When the Core Web Vitals are in order, it can help with mapping the relationship between user experience and conversion rate. Where necessary, the user experience can be improved, which positively affects conversion optimization. The same is true in the area of content marketing. The Core Web Vitals help communicate the relationship between user experience and content quality. Possible deficiencies in engagement (user engagement) can be improved in this way.

These are the other important criteria for a good Page Experience according to Google

In addition to the Core Web Vitals, there are currently already a number of other criteria by which Google judges the user experience of a Web page. These points, along with the Core Web Vitals, belong to the Page Experience Signals and consist of:

  1. Mobile Friendly
  2. Safe Browsing
  3. HTTPS
  4. Non-Intrusive Interstitials

Mobile Friendly

Mobile Friendly, also known as the mobile user experience, plays an important role in the field of user experience. More than three-quarters of all page visits come from mobile traffic. Therefore, it is more than logical that Google includes the mobile user experience as an important factor in its Page Experience rating.
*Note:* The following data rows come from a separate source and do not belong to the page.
-- ==== Sys2Proof/Laws/CmdFrame.lean ====
section
/-! SUPPORT. What each command may change: the laws of the operations, command by command (mayChange of Safety.lean). -/

set_option Elab.async false

namespace Sys2Proof.Machine

variable {s t : State}
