theorem inspect_keeps {ppa : Nat} (hz : Keeps z s) : Keeps z (inspect s ppa) := by
  unfold inspect
  repeat' first
    | with_reducible assumption
    | (with_reducible apply setCause_keeps)
    | (with_reducible apply satAdd_keeps)
    | (with_reducible apply updPat_keeps)
    | (with_reducible apply keeps_ite)
    | (with_reducible apply keeps_ite_fst)
    | (intro b; refine (fun (_ : Keeps z b) => ?_) ?_; clear_value b; swap; dsimp only [b]; swap)
    | (intro b; refine (fun (_ : Keeps z b.1) => ?_) ?_; clear_value b; swap; dsimp only [b]; swap)
    | (intro b; clear_value b)
    | intro b
    | lift_lets
    | split
    | dsimp only

theorem modLad_keeps {id : Nat} {f : Ladder → Ladder} (hz : Keeps z s) : Keeps z (modLad s id f) := by
  unfold modLad
  repeat' first
    | with_reducible assumption
    | (with_reducible apply updFlash_keeps)
    | (with_reducible apply hf)
    | (fail_if_no_progress with_reducible refine keeps_upd ?_ rfl rfl rfl)

theorem dropLad_keeps {id : Nat} (hz : Keeps z s) : Keeps z (dropLad s id) := by
  unfold dropLad
  repeat' first
    | with_reducible assumption
    | (with_reducible apply updFlash_keeps)
    | (fail_if_no_progress with_reducible refine keeps_upd ?_ rfl rfl rfl)

theorem reportPage_keeps {ppa : Nat} (hz : Keeps z s) : Keeps z (reportPage s ppa) := by
  unfold reportPage
  repeat' first
    | with_reducible assumption
    | (with_reducible apply refreshAdd_keeps)
    | (with_reducible apply keeps_ite)
    | split
    | dsimp only

theorem startRebuild_keeps {id : Nat} (hz : Keeps z s) : Keeps z (startRebuild s id) := by
  unfold startRebuild
  repeat' first
    | with_reducible assumption
    | (with_reducible apply modLad_keeps)
    | (with_reducible apply pump_keeps)
    | (with_reducible apply addReads_keeps)
    | (with_reducible apply keeps_ite)
    | (intro b; refine (fun (_ : Keeps z b) => ?_) ?_; clear_value b; swap; dsimp only [b]; swap)
    | (with_reducible apply hfn)
    | (intro b; refine (fun (hfn : ∀ x, Keeps z x → Keeps z (b x)) => ?_) ?_; clear_value b; swap; (intro x hx; dsimp only [b]); swap)
    | (intro b; refine (fun (hfn : ∀ x y, Keeps z x → Keeps z (b x y)) => ?_) ?_; clear_value b; swap; (intro x y hx; dsimp only [b]); swap)
    | (with_reducible apply hfc)
    | (with_reducible apply hfd)
    | (intro b; refine (fun (hfc : ∀ x, Keeps z (b x)) => ?_) ?_; clear_value b; swap; (intro x; dsimp only [b]); swap)
    | (intro b; refine (fun (hfd : ∀ x y, Keeps z (b x y)) => ?_) ?_; clear_value b; swap; (intro x y; dsimp only [b]); swap)
    | (intro b; clear_value b)
    | intro b
    | lift_lets
    | split
    | dsimp only

theorem memberDone_keeps {id : Nat} {m : Nat} {ok : Bool} (hz : Keeps z s) : Keeps z (memberDone s id m ok) := by
  unfold memberDone
  repeat' first
    | with_reducible assumption
    | (with_reducible apply modLad_keeps)
    | (with_reducible apply pump_keeps)
    | (with_reducible apply addReads_keeps)
    | (with_reducible apply keeps_ite)
    | (intro b; refine (fun (_ : Keeps z b) => ?_) ?_; clear_value b; swap; dsimp only [b]; swap)
    | (intro b; clear_value b)
    | intro b
    | lift_lets
    | split
    | dsimp only

theorem patGot_keeps {ppa : Nat} {v : Got} (hz : Keeps z s) : Keeps z (patGot s ppa v) := by
  unfold patGot
  repeat' first
    | with_reducible assumption
    | (with_reducible apply updPat_keeps)

theorem patFault_keeps {ppa : Nat} (hz : Keeps z s) : Keeps z (patFault s ppa) := by
  unfold patFault
  repeat' first
    | with_reducible assumption
    | (with_reducible apply updPat_keeps)
    | (with_reducible apply keeps_ite)
    | (intro b; refine (fun (_ : Keeps z b) => ?_) ?_; clear_value b; swap; dsimp only [b]; swap)
    | (with_reducible apply hfn)
    | (intro b; refine (fun (hfn : ∀ x, Keeps z x → Keeps z (b x)) => ?_) ?_; clear_value b; swap; (intro x hx; dsimp only [b]); swap)
    | (intro b; refine (fun (hfn : ∀ x y, Keeps z x → Keeps z (b x y)) => ?_) ?_; clear_value b; swap; (intro x y hx; dsimp only [b]); swap)
    | (with_reducible apply hfc)
    | (with_reducible apply hfd)
    | (intro b; refine (fun (hfc : ∀ x, Keeps z (b x)) => ?_) ?_; clear_value b; swap; (intro x; dsimp only [b]); swap)
    | (intro b; refine (fun (hfd : ∀ x y, Keeps z (b x y)) => ?_) ?_; clear_value b; swap; (intro x y; dsimp only [b]); swap)
    | (intro b; clear_value b)
    | intro b
    | lift_lets
    | split

theorem deliver1_keeps {ppa : Nat} {v : Got} {r : Req} (hz : Keeps z s) : Keeps z (deliver1 s ppa v r) := by
  unfold deliver1
  repeat' first
    | with_reducible assumption
    | (with_reducible apply patGot_keeps)
    | (with_reducible apply memberDone_keeps)
    | (with_reducible apply addReads_keeps)
    | (with_reducible apply cmdGot_keeps)
    | (with_reducible apply inspect_keeps)
    | (with_reducible apply relocGot_keeps)
    | (with_reducible apply keeps_ite)
    | split
    | dsimp only

theorem deliver_keeps {ppa : Nat} {v : Got} {r : Req} (hz : Keeps z s) : Keeps z (deliver s ppa v r) := by
  unfold deliver
  repeat' first
    | with_reducible assumption
    | (with_reducible apply deliver1_keeps)
    | (with_reducible apply dropLad_keeps)
    | (with_reducible refine keeps_foldl (fun x b hx => ?_) ?_)
    | split
    | dsimp only

theorem deliverAll_keeps {ppa : Nat} {v : Got} {rs : List Req} (hz : Keeps z s) : Keeps z (deliverAll s ppa v rs) := by
  unfold deliverAll
  repeat' first
    | with_reducible assumption
    | (with_reducible apply deliver_keeps)
    | (with_reducible refine keeps_foldl (fun x b hx => ?_) ?_)

theorem requestReads_keeps {cls : Nat} {ps : List (Nat × Req)} (hz : Keeps z s) : Keeps z (requestReads s cls ps) := by
  unfold requestReads
  repeat' first
    | with_reducible assumption
    | (with_reducible apply deliver_keeps)
    | (with_reducible apply addReads_keeps)
    | (with_reducible refine keeps_foldl (fun x b hx => ?_) ?_)
    | (with_reducible refine keeps_foldl_fst (fun x b hx => ?_) ?_)
    | (intro b; refine (fun (_ : Keeps z b) => ?_) ?_; clear_value b; swap; dsimp only [b]; swap)
    | (intro b; refine (fun (_ : Keeps z b.1) => ?_) ?_; clear_value b; swap; dsimp only [b]; swap)
    | (intro b; clear_value b)
    | intro b
    | lift_lets

theorem addStepRead_keeps {id : Nat} (hz : Keeps z s) : Keeps z (addStepRead s id) := by
  unfold addStepRead
  repeat' first
    | with_reducible assumption
    | (with_reducible apply ttShifted_keeps)
    | (with_reducible apply modLad_keeps)
    | (with_reducible apply addOp_keeps)
    | (with_reducible apply keeps_ite)
    | (with_reducible apply keeps_ite_fst)
    | (intro b; refine (fun (_ : Keeps z b) => ?_) ?_; clear_value b; swap; dsimp only [b]; swap)
    | (intro b; refine (fun (_ : Keeps z b.1) => ?_) ?_; clear_value b; swap; dsimp only [b]; swap)
    | (intro b; clear_value b)
    | intro b
    | lift_lets
    | split
    | (refine keeps_of_eq (by assumption) ?_)
    | dsimp only

theorem softTake_keeps {d : Nat} (hz : Keeps z s) : Keeps z (softTake s d) := by
  unfold softTake
  repeat' first
    | with_reducible assumption
    | (with_reducible apply modLad_keeps)
    | (with_reducible apply keeps_ite)
    | (with_reducible apply keeps_ite_fst)
    | (with_reducible refine keeps_foldl (fun x b hx => ?_) ?_)
    | (with_reducible refine keeps_foldl_fst (fun x b hx => ?_) ?_)
    | (intro b; refine (fun (_ : Keeps z b) => ?_) ?_; clear_value b; swap; dsimp only [b]; swap)
    | (intro b; refine (fun (_ : Keeps z b.1) => ?_) ?_; clear_value b; swap; dsimp only [b]; swap)
    | (intro b; clear_value b)
    | intro b
    | lift_lets
    | split
    | dsimp only

theorem allocate_keeps (hz : Keeps z s) : Keeps z (allocate s) := by
  unfold allocate
  repeat' first
    | with_reducible assumption
    | (with_reducible apply softTake_keeps)
    | (with_reducible apply tokenAllocation_keeps)
    | (with_reducible refine keeps_foldl (fun x b hx => ?_) ?_)

theorem softAsk_keeps {id : Nat} {d : Nat} (hz : Keeps z s) : Keeps z (softAsk s id d) := by
  unfold softAsk
  repeat' first
    | with_reducible assumption
    | (with_reducible apply softTake_keeps)
    | (with_reducible apply modLad_keeps)
    | (with_reducible apply dstCauseSet_keeps)
    | (with_reducible apply keeps_ite)
    | (with_reducible refine keeps_foldl (fun x b hx => ?_) ?_)
    | (intro b; refine (fun (_ : Keeps z b) => ?_) ?_; clear_value b; swap; dsimp only [b]; swap)
    | (intro b; clear_value b)
    | intro b
    | lift_lets
    | split

theorem endLimited_keeps {id : Nat} {l : Ladder} (hz : Keeps z s) : Keeps z (endLimited s id l).1 := by
  unfold endLimited
  repeat' first
    | with_reducible assumption
    | (with_reducible apply dropLad_keeps)
    | (with_reducible apply modLad_keeps)
    | (with_reducible apply deliverAll_keeps)
    | (with_reducible apply keeps_ite)
    | (with_reducible apply keeps_ite_fst)
    | (intro b; refine (fun (_ : Keeps z b) => ?_) ?_; clear_value b; swap; dsimp only [b]; swap)
    | (intro b; refine (fun (_ : Keeps z b.1) => ?_) ?_; clear_value b; swap; dsimp only [b]; swap)
    | (intro b; clear_value b)
    | intro b
    | lift_lets
    | split
    | dsimp only

theorem toRebuild_keeps {id : Nat} (hz : Keeps z s) : Keeps z (toRebuild s id) := by
  unfold toRebuild
  repeat' first
    | with_reducible assumption
    | (with_reducible apply deliverAll_keeps)
    | (with_reducible apply dropLad_keeps)
    | (with_reducible apply endLimited_keeps)
    | (with_reducible apply startRebuild_keeps)
    | (with_reducible apply modLad_keeps)
    | (with_reducible apply keeps_ite)
    | (with_reducible apply keeps_ite_fst)
    | (intro b; refine (fun (_ : Keeps z b) => ?_) ?_; clear_value b; swap; dsimp only [b]; swap)
    | (intro b; refine (fun (_ : Keeps z b.1) => ?_) ?_; clear_value b; swap; dsimp only [b]; swap)
    | (intro b; clear_value b)
    | intro b
    | lift_lets
    | split
    | (refine keeps_of_eq (by assumption) ?_)
    | dsimp only

theorem enterLadder_keeps {ppa : Nat} {sig : ℤ} {reqs : List Req} (hz : Keeps z s) : Keeps z (enterLadder s ppa sig reqs) := by
  unfold enterLadder
  repeat' first
    | with_reducible assumption
    | (with_reducible apply modLad_keeps)
    | (with_reducible apply deliverAll_keeps)
    | (with_reducible apply addStepRead_keeps)
    | (with_reducible apply updFlash_keeps)
    | (intro b; refine (fun (_ : Keeps z b) => ?_) ?_; clear_value b; swap; dsimp only [b]; swap)
    | (intro b; clear_value b)
    | intro b
    | lift_lets
    | split
    | dsimp only

theorem busFault_keeps {ppa : Nat} {reqs : List Req} (hz : Keeps z s) : Keeps z (busFault s ppa reqs) := by
  unfold busFault
  repeat' first
    | with_reducible assumption
    | (with_reducible apply patFault_keeps)
    | (with_reducible apply toRebuild_keeps)
    | (with_reducible apply modLad_keeps)
    | (with_reducible apply deliver_keeps)
    | (with_reducible apply updFlash_keeps)
    | (with_reducible apply keeps_ite)
    | (with_reducible refine keeps_foldl (fun x b hx => ?_) ?_)
    | (intro b; refine (fun (_ : Keeps z b) => ?_) ?_; clear_value b; swap; dsimp only [b]; swap)
    | (intro b; clear_value b)
    | intro b
    | lift_lets
    | split
    | dsimp only

theorem lostReads_keeps (hz : Keeps z s) : Keeps z (lostReads s) := by
  unfold lostReads
  repeat' first
    | with_reducible assumption
    | (with_reducible apply busFault_keeps)
    | (with_reducible apply dropOp_keeps)
    | (with_reducible refine keeps_foldl (fun x b hx => ?_) ?_)
    | (with_reducible refine keeps_foldl_fst (fun x b hx => ?_) ?_)

theorem readsOver_keeps (hz : Keeps z s) : Keeps z (readsOver s) := by
  unfold readsOver
  repeat' first
    | with_reducible assumption
    | (with_reducible apply settlePins_keeps)
    | (with_reducible apply turn_keeps)
    | (with_reducible apply lostReads_keeps)

theorem ladderOk_keeps {id : Nat} {l : Ladder} {p : Payload} {corrected : Nat} (hz : Keeps z s) : Keeps z (ladderOk s id l p corrected) := by
  unfold ladderOk
  repeat' first
    | with_reducible assumption
    | (with_reducible apply deliverAll_keeps)
    | (with_reducible apply dropLad_keeps)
In addition, more and more web developers are choosing a Progressive Web App.

Safe Browsing

Safe Browsing has been included by Google since 2007 when it comes to the Page Experience. This mainly involves security and combating phishing attacks, malware and other unwanted viruses. In the case of a website where potential risks are detected, user access is blocked.


HTTPS is a standard website security protocol that encrypts information between the sender and receiver. So in this way, unwanted third parties can do no harm. Moreover, HTTPS not only protects visitors’ data, such as entered data, but also ensures that no connection can be made to a wrong address. HTTPS provides three layers of protection: encryption, data integrity and authentication. Security is an important part of the Page Experience, and it stands to reason that HTTPS is part of it.

Non-Intrusive Interstitials

Non-Intrusive Interstitials are also known as intrusive ads. So here you can think of annoying pop-ups. Google agrees that unsolicited and intrusive pop-ups are annoying, which is why they include the presence of such ads in their Page Experience ratings. Things like indicating legal obligations or warnings, a login window or a small banner are not considered intrusive interstitials by Google.